= David Jesson =

British statistician

David Frederick St John Jesson (born 23 August 1935) is a British educationalist and a professor in the Department of Economics at the University of York, who studied specialist schools and value-added performance (CVA).

==Early life and career==
He was born in Hackney in 1935, the son of Frederick John and Florence Jesson, and attended the University of Manchester and the University of Cambridge. He became a Maths teacher, teaching in several schools, state and independent, including Charterhouse School and Lincoln Christ's Hospital School.

Jesson next joined the University of Sheffield, where he developed the contextual value-added system of school performance measurement. This involves looking at the relative improvement of pupils, not their absolute performance, to establish how much 'value' has been 'added'.

In 1995 he joined the University of York as Professor in the Economics department. He worked in the CPERM department, in the Department of Economics and Related studies, under Professor David Mayston. As of December 2021, he is listed as an associate member of York's Centre for Research on Education and Social Justice.

==Research==
His work on 'value-added' performance came from the belief that working from absolute exam grades was too crude a measurement, as pupils from different backgrounds and schools found it much more of a challenge to gain the same grades as someone from a more privileged background.

===Science education===
In 2007 he found that 68% of all comprehensive schools – around 2,020 – did not offer the three separate science courses at GCSE, and that only one in 20 pupils at state schools took physics, chemistry and biology at GCSE.

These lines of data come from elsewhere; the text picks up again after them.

-- ==== Sys2Proof/Tests/Slice0.lean ====
section
/-! SUPPORT. The package's own tests: words that decode, ill-formed terms that are refused, single steps on small states with
results worked out by hand from the manual, and a witness for every statement that has hypotheses. -/

set_option Elab.async false

namespace Sys2Proof.Tests

open Sys2Proof Sys2Proof.Machine Sys2Proof.Spec

/-! ### Helpers: one thread of core 0 that is about to execute a word -/

/-- An R-form word with guard p7, no block and no stall. -/
def rw (d s1 s2 : BitVec 10) (mod : BitVec 9 := 0) : RForm :=
  { e := false, stall := 0, gn := false, gp := 7, d := d, s1 := s1, s2 := s2, eh := 0, ew := 0, mod := mod }
/-- The same word at the end of its run. -/
def rwE (d s1 s2 : BitVec 10) (mod : BitVec 9 := 0) : RForm := { rw d s1 s2 mod with e := true }
def iw (d : BitVec 10) (mod3 : BitVec 3) (imm : BitVec 32) : IForm :=
  { e := true, stall := 0, gn := false, gp := 7, d := d, mod3 := mod3, imm := imm }
def mw (d s1 : BitVec 10) (off : BitVec 16) (mod : BitVec 9) : MForm :=
  { e := false, stall := 0, gn := false, gp := 7, d := d, s1 := s1, off := off, mod := mod }

/-- The launch of the tests: privileged, 768 registers, 256 KiB of scratchpad, on core 0. -/
def tl : Launch := readyLaunch 1

/-- Lane 0 of the warp of a port holds these v and p registers and this sr.mode, and the warp these w and b registers. -/
structure Regs where
  v : List (Nat × BitVec 32) := []
  p : BitVec 8 := 0
  mode : BitVec 32 := 0
  k : List (Nat × BitVec 64) := []
  w : List (Nat × BitVec 64) := []
  b : List (Nat × BitVec 256) := []
  epc : BitVec 64 := 0

/-- One thread runs on a port of core 0 with some registers; the core is otherwise as `f` leaves it. -/
def st (p : PortId) (r : Regs) (f : Core → Core := id) : State :=
  let s := State.reset.fetching 0 p
  { s with
    cur := (0, p)
    cores := s.cores.map fun c => (c.1, f (c.2.modWarp (readySlot p) fun w =>
      { w with
        w := r.w, b := r.b
        threads := w.threads.zipIdx.map fun t =>
          if t.2 = 0 then { t.1 with v := r.v, p := r.p, mode := r.mode, k := r.k, epc := r.epc } else t.1 })) }

/-- The checks that precede a word pass, and a thread executes it. -/
def meets (i : Instr) (w : WSpec) (s : State) : Bool :=
  WellFormed i && s.coreLaunch s.here == some tl && s.portNow.active && decide (s.portNow.count < 24) &&
    w.vregs.all (fun x => decide (x < tl.nregs)) && (!w.ends || w.h.e) && w.roles.contains (portRole s.cur.2) &&
    (!w.priv || tl.priv) && !(s.executing w tl).isEmpty

theorem meets_issues {i : Instr} {w : WSpec} {s : State} (h : meets i w s = true) :
    WellFormed i = true ∧ Issues w s tl ∧ s.executing w tl ≠ [] := by
  simp only [meets, Bool.and_eq_true, beq_iff_eq, decide_eq_true_eq, List.all_eq_true, Bool.or_eq_true, Bool.not_eq_true',
    List.contains_eq_mem, List.isEmpty_eq_false_iff] at h
  obtain ⟨⟨⟨⟨⟨⟨⟨⟨a, b⟩, c⟩, d⟩, e⟩, f⟩, g⟩, p⟩, q⟩ := h
  exact ⟨a, ⟨b, c, d, e, fun h => by simpa [h] using f, g, fun h => by simpa [h] using p⟩, q⟩

/-- The results that a word gives lane 0 and its warp: register and value. -/
def got (i : Instr) (s : State) : Option (List (Nat × Nat)) :=
  match exec i s with
  | .next t => ((t.core 0).warp? (readySlot s.cur.2)).map fun w =>
      ((w.threads.headD (seedThread tl)).pend ++ w.pend).map fun q => (q.reg, q.val.toNat)
  | _ => none
/-- A field of the thread after a word. -/
def left (i : Instr) (s : State) (f : Thread → Nat) : Option Nat :=
  match exec i s with
  | .next t => (t.thread? 0 (readySlot s.cur.2) 0).map f
  | _ => none
/-- What a step leaves, where it answers a next state. -/
def after (i : Instr) (s : State) (f : State → Nat) : Option Nat :=
  match exec i s with
  | .next t => some (f t)
  | _ => none

/-- Every row gives its result. -/
def allGot (s : State) (l : List (Instr × List (Nat × Nat))) : Bool := l.all fun q => got q.1 s == some q.2
/-! ### Decoding: words of the manual's worked cases, one or more of each family (03 R58 to R62) -/

/-- `FADD` with a block, the head fields and MOD of the worked case of 03; `IADD` written out from R59: OP 0x000, D 3, S1 4, S2 5. -/
theorem test_decode_integer :
    decodeTableWord 64 (7 * 2 ^ 45 + 3 * 2 ^ 35 + 4 * 2 ^ 25 + 5 * 2 ^ 15) = some (.iadd (rw 3 4 5)) ∧
    decodeTableWord 64 (0x00B * 2 ^ 49 + 7 * 2 ^ 45 + 833 * 2 ^ 35 + 4 * 2 ^ 25 + 5 * 2 ^ 15 + 2) = some (.icmp (rw 833 4 5 2)) := by
  decide +kernel
/-- `FFMA.RTZ v10:2x4, v20:2x4, w3` is 0x0086_E050_2981_9650 (07, the worked case of R184). -/
theorem test_decode_float :
    decodeTableWord 64 0x0086E05029819650 = some (.ffma { rw 10 20 771 0x050 with eh := 1, ew := 3 }) := by decide +kernel
/-- `RED.ADD v3, v1, p2` (08 R209). -/
theorem test_decode_lane :
    decodeTableWord 64 0x0106E01803A10004 = some (.red (rw 3 1 834 0x004)) := by decide +kernel
/-- NOP, CALL, TRAP and RETT.NEXT (05 R131). -/
theorem test_decode_control :
    decodeTableWord 64 0x8380E00000000000 = some (.nop (rwE 0 0 0)) ∧
    decodeTableWord 64 0x8386F82800000008 = some (.call (iw 773 0 8)) ∧
    decodeTableWord 64 0x8390E0000000002A = some (.trap (iw 0 0 0x2A)) ∧
    decodeTableWord 64 0x8392E00000000001 = some (.rett (rwE 0 0 0 1)) := by decide +kernel
theorem test_decode_matrix :
    decodeTableWord 64 0x0186FAC6C2100007 = some (.mmas (rw 856 865 32 7)) := by decide +kernel
theorem test_decode_scratch :
    decodeTableWord 64 0x0208E03E040021B2 = some (.ats (mw 7 770 16 0x1B2)) := by decide +kernel
theorem test_decode_ring :
    decodeTableWord 64 0x030EE02611850000 = some (.rcom (rw 4 776 778)) := by decide +kernel
/-- Of a paired word, and of a word with an opcode that R81 does not assign. -/
theorem test_decode_other :
    decodeTableWord 64 0x8C000004EA004037 =
      some (.pairedWord { e := true, stall := 1, a := { op := 0x00, d := 0, s := 4, g := 7 }, b := { op := 0x14, d := 2, s := 6, g := 7 } }) ∧
    decodeTableWord 64 0x03FE000000000000 = some (.unassignedOpcode 0x03FE000000000000) := by decide +kernel

/-! ### WellFormed: an ill-formed term for each check of R84 that depends on the word alone -/

theorem test_wellFormed_refuses :
    WellFormed (.iadd (rw 3 4 5 1)) = false ∧                            -- a reserved MOD bit (R83)
    WellFormed (.iabs (rw 3 4 5)) = false ∧                              -- an unused operand field that is not 0 (R83)
    WellFormed (.icmp (rw 833 4 5 6)) = false ∧                          -- a reserved condition code (R164)
    WellFormed (.iadd (rw 3 4 5 0x100)) = false ∧                        -- BC1 without a block (R71)
    WellFormed (.pand { rw 833 834 835 with ew := 1 }) = false ∧         -- a block extent on a word without blocks (R70)
    WellFormed (.icmp (rw 3 4 5)) = false ∧                              -- a destination of the wrong class (R164)
    WellFormed (.iadd { rw 31 4 5 with ew := 1 }) = false ∧              -- a block that leaves the grid (R70)
    WellFormed (.iadd64 (rw 3 4 6)) = false ∧                            -- an odd v register of a 64-bit operand (R172)
    WellFormed (.movi { iw 3 1 0 with e := false }) = false ∧            -- MOVI.X to a register that is no w register (R171)
    WellFormed (.lds (mw 3 10 0 5)) = false ∧                            -- a reserved width (R327)
    WellFormed (.mma (rw 856 864 0 0)) = false ∧ WellFormed (.mmaL (rw 856 864 0 0)) = false ∧  -- the L bit and S2 (R223)
    WellFormed (.mtsr (rw 0 4 0 5)) = false ∧                            -- a read-only system register (R130)
    WellFormed (.pairedWord { e := false, stall := 0, a := { op := 0x00, d := 0, s := 4, g := 7 }
                              b := { op := 0x01, d := 0, s := 6, g := 7 } }) = false ∧          -- two halves, one destination (R65)
    WellFormed (.unassignedOpcode 0) = false ∧                           -- 0 is the opcode of IADD (R81)
    WellFormed (.iadd (rw 3 4 5)) = true := by decide +kernel
/-! ### Classes 0 to 2: single words, by hand from 06, 07 and 08 -/

def sInt : State := st .v0 { v := [(1, 7), (2, 0xFFFFFFFE), (3, 5), (5, 0x804)], p := 2, w := [(769, 0x100000002)] }

theorem test_integer_results : allGot sInt
    [(.iadd (rw 10 1 2), [(10, 5)]), (.isub (rw 10 1 2), [(10, 9)]), (.imul (rw 10 1 2), [(10, 0xFFFFFFF2)]),
     (.imad (rw 3 1 2), [(3, 0xFFFFFFF7)]), (.imulh (rw 10 1 2), [(10, 0xFFFFFFFF)]), (.imulh (rw 10 1 2 0x40), [(10, 6)]),
     (.imin (rw 10 1 2), [(10, 0xFFFFFFFE)]), (.imax (rw 10 1 2), [(10, 7)]), (.iabs (rw 10 2 0), [(10, 2)]),
     (.and (rw 10 1 2), [(10, 6)]), (.or (rw 10 1 2), [(10, 0xFFFFFFFF)]), (.xor (rw 10 1 2), [(10, 0xFFFFFFF9)]),
     (.andn (rw 10 1 2), [(10, 1)]), (.not (rw 10 1 0), [(10, 0xFFFFFFF8)]), (.popc (rw 10 2 0), [(10, 31)]),
     (.clz (rw 10 1 0), [(10, 29)]), (.brev (rw 10 1 0), [(10, 0xE0000000)])] = true := by decide +kernel
theorem test_shift_divide_results : allGot sInt
    [(.shl (rw 10 1 0 0x24), [(10, 0x70)]), (.shr (rw 10 2 0 0x3C), [(10, 0xF)]), (.sar (rw 10 2 0 0x21), [(10, 0xFFFFFFFF)]),
     (.shl (rw 10 1 2), [(10, 0)]), (.rol (rw 10 2 0 0x21), [(10, 0xFFFFFFFD)]), (.fshl (rw 10 1 2 4), [(10, 0x7F)]),
     (.fshr (rw 10 1 2 4), [(10, 0x7FFFFFFF)]), (.bfx (rw 10 2 5), [(10, 0xFFFFFFFF)]), (.bfx (rw 10 2 5 0x40), [(10, 0xFF)]),
     (.bfi (rw 3 1 5), [(3, 0x75)]), (.idiv (rw 10 1 2), [(10, 0xFFFFFFFD)]), (.irem (rw 10 1 2), [(10, 1)]),
     (.idiv (rw 10 1 9), [(10, 0xFFFFFFFF)])] = true := by decide +kernel
theorem test_division_by_zero_flag : left (.idiv (rw 10 1 9)) sInt (·.status.toNat) = some 0x40 := by decide +kernel
theorem test_carry_compare_select : allGot sInt
    [(.iaddc (rw 10 2 2 9), [(10, 0xFFFFFFFC), (833, 1)]), (.icmp (rw 834 2 1 2), [(834, 1)]), (.sel (rw 10 1 2 1), [(10, 7)])] = true := by
  decide +kernel
theorem test_move_predicate_results : allGot sInt
    [(.movi (iw 769 1 0xFFFFFFFF), [(769, 0xFFFFFFFFFFFFFFFF)]), (.movi (iw 3 0 9), [(3, 9)]),
     (.movhi (iw 769 0 5), [(769, 0x500000002)]), (.mov (rw 10 1 0), [(10, 7)]),
     (.iadd64 (rw 10 2 4), [(10, 0xFFFFFFFE), (11, 0x809)]), (.lea (rw 770 769 1 3), [(770, 0x10000003A)]),
     (.pand (rw 834 833 832 1), [(834, 1)]), (.por (rw 834 832 833), [(834, 1)]), (.pxor (rw 834 833 833), [(834, 0)]),
     (.pnot (rw 834 833 0), [(834, 0)]), (.pmov (rw 834 2 0), [(834, 1)]), (.pnot (rw 839 833 0), [])] = true := by decide +kernel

===Academically bright children===
In a report in April 2008 for the Specialist Schools and Academies Trust, he found that academically bright children at comprehensive schools were likely to do better when there were more academically bright children at the same school. This was from data on more than 150,000 children, and involved his 'value-added' measurements. The higher the proportion of 'able' pupils, the better the value-added performance.

In November 2005, he reported at the Birmingham annual conference of the Specialist Schools and Academies Trust (which represented around 2,400 secondary schools) that pupils at private school in the top academic 5% were almost guaranteed to get three A-grades at A-level, yet for state schools only a third of the top 5% would get three A-grades. He called this a 'severe talent drain' in the state school system. In the same speech he said that Britain's future economic success depended on identifying and nurturing this top 5% of pupils.

==Personal life==
In 1965 he married Catherine Whitehead; they had three children. He lives in St. Ives, Cornwall.